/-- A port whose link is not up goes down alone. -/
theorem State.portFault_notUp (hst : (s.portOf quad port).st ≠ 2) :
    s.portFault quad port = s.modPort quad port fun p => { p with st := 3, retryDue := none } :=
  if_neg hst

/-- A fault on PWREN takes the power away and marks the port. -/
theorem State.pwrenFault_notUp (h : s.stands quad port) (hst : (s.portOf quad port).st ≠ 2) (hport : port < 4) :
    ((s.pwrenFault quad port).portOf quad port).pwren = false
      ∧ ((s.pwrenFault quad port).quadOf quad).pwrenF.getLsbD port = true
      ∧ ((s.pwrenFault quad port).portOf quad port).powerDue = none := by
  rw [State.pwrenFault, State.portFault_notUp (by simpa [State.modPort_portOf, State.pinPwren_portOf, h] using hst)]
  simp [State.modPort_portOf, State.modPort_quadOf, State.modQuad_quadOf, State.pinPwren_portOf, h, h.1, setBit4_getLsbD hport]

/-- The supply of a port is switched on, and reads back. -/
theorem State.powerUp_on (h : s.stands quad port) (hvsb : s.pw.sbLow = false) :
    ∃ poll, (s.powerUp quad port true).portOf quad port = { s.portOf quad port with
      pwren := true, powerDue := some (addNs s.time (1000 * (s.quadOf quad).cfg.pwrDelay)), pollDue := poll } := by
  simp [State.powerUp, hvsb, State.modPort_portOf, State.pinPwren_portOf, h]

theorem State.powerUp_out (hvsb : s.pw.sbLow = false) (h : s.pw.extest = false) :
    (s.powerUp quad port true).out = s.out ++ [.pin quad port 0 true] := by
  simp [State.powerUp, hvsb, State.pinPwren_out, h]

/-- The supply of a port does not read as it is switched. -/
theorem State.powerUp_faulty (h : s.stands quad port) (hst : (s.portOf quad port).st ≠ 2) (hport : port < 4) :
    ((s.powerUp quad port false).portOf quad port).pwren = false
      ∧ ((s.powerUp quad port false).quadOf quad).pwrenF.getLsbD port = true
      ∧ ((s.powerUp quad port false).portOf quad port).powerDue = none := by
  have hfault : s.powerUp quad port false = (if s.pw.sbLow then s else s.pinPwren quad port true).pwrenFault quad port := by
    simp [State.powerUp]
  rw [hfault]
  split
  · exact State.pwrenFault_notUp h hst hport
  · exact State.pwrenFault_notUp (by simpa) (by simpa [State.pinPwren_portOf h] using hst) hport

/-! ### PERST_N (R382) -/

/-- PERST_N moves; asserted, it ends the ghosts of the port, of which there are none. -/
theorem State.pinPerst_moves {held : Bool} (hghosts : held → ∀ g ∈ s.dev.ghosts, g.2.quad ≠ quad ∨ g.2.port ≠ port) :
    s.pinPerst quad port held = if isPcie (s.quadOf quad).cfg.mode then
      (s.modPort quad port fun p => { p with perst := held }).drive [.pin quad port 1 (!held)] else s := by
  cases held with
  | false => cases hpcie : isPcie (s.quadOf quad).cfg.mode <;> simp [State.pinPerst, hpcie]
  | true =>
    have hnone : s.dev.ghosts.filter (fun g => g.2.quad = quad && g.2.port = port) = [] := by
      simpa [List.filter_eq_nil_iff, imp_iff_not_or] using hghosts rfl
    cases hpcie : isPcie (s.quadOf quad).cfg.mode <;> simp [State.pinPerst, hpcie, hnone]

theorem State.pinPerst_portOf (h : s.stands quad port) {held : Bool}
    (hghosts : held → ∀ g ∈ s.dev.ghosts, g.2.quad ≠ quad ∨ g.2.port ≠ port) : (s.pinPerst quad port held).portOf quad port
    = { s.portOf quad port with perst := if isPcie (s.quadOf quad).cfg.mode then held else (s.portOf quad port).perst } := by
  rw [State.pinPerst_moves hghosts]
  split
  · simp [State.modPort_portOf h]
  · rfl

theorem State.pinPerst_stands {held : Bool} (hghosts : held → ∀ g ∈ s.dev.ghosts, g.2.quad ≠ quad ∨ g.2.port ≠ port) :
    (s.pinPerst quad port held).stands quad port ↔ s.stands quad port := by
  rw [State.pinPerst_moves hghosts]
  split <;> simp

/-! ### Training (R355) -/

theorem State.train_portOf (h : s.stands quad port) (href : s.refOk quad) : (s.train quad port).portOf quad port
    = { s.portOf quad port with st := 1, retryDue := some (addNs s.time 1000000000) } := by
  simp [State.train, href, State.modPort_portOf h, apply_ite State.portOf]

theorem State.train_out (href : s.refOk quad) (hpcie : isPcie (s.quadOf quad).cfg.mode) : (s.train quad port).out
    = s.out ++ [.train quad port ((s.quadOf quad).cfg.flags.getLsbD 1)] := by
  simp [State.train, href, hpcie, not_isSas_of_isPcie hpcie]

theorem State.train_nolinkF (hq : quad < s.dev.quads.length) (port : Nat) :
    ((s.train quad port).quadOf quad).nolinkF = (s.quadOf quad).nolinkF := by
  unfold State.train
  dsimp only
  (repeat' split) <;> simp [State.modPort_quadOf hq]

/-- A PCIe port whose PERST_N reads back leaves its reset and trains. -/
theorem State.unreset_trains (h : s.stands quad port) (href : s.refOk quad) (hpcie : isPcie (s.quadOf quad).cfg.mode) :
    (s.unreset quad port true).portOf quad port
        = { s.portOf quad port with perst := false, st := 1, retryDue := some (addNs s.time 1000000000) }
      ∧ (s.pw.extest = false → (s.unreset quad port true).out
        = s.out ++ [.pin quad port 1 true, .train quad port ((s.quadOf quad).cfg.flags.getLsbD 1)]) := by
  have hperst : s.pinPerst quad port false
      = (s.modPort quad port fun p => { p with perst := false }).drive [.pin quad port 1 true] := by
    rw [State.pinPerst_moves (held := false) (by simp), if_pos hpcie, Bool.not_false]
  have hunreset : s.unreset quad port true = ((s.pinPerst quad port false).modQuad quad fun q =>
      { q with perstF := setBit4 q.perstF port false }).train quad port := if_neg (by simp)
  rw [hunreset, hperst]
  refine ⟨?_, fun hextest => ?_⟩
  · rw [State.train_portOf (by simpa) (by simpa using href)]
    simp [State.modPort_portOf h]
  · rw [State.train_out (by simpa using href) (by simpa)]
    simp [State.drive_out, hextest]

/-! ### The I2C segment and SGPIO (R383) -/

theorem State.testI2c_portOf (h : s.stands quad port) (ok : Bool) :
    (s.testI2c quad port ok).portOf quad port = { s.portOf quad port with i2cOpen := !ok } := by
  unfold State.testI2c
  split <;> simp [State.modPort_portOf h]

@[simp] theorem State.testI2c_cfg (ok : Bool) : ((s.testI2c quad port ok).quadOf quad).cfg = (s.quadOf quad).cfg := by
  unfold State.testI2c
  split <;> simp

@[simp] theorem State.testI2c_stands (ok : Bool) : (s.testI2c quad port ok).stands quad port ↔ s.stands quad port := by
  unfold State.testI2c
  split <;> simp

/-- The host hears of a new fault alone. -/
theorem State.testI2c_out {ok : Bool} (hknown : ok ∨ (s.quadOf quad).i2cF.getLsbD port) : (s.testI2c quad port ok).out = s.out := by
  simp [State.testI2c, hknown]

==

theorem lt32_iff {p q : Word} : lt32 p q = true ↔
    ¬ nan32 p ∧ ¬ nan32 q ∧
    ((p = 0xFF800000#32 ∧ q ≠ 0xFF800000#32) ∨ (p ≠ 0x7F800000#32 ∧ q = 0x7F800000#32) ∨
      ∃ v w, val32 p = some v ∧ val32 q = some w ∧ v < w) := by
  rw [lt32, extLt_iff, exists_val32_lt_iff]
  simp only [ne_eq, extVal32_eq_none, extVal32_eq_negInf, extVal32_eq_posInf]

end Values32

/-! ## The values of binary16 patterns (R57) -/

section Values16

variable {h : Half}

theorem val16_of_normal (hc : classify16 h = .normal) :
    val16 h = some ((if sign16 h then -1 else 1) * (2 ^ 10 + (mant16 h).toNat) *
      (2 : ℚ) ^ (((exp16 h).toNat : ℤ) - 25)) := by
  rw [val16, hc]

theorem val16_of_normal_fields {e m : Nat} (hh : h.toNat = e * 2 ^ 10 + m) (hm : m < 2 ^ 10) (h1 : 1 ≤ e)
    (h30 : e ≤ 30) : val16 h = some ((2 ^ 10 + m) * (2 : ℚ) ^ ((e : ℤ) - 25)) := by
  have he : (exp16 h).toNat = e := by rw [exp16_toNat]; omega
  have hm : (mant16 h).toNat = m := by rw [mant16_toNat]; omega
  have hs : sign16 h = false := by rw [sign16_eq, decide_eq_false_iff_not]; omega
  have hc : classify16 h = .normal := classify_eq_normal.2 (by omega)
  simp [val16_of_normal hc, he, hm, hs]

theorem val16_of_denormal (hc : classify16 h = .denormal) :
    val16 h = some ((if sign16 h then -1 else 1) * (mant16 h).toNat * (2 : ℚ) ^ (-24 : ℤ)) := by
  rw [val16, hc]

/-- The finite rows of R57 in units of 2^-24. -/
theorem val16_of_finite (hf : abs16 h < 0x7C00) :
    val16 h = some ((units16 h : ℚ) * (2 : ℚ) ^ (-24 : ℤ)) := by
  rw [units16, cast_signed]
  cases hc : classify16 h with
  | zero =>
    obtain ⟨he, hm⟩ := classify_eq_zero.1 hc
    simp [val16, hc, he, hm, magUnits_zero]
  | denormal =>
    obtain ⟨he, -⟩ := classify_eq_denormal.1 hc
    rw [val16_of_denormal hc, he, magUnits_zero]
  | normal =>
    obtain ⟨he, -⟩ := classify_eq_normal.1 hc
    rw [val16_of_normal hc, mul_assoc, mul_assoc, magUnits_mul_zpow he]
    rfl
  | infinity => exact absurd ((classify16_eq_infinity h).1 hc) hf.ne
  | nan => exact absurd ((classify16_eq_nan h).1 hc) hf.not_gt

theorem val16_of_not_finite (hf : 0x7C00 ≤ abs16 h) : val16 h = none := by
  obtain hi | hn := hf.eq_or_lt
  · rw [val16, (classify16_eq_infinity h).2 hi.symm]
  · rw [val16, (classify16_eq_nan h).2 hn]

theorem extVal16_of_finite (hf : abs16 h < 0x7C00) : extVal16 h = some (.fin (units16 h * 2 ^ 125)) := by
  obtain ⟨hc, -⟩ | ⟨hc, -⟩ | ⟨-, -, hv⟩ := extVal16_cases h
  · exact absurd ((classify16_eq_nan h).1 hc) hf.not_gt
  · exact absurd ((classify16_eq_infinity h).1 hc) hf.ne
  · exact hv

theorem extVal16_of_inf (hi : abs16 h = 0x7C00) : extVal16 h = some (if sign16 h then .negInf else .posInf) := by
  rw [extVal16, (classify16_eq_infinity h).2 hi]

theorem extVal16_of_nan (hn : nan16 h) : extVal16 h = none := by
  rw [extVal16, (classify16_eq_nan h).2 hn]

*BRIEF:*
Locate the lines above that contain "hknown" and copy them.

*YOUR RESPONSE:*
theorem State.testI2c_out {ok : Bool} (hknown : ok ∨ (s.quadOf quad).i2cF.getLsbD port) : (s.testI2c quad port ok).out = s.out := by
  simp [State.testI2c, hknown]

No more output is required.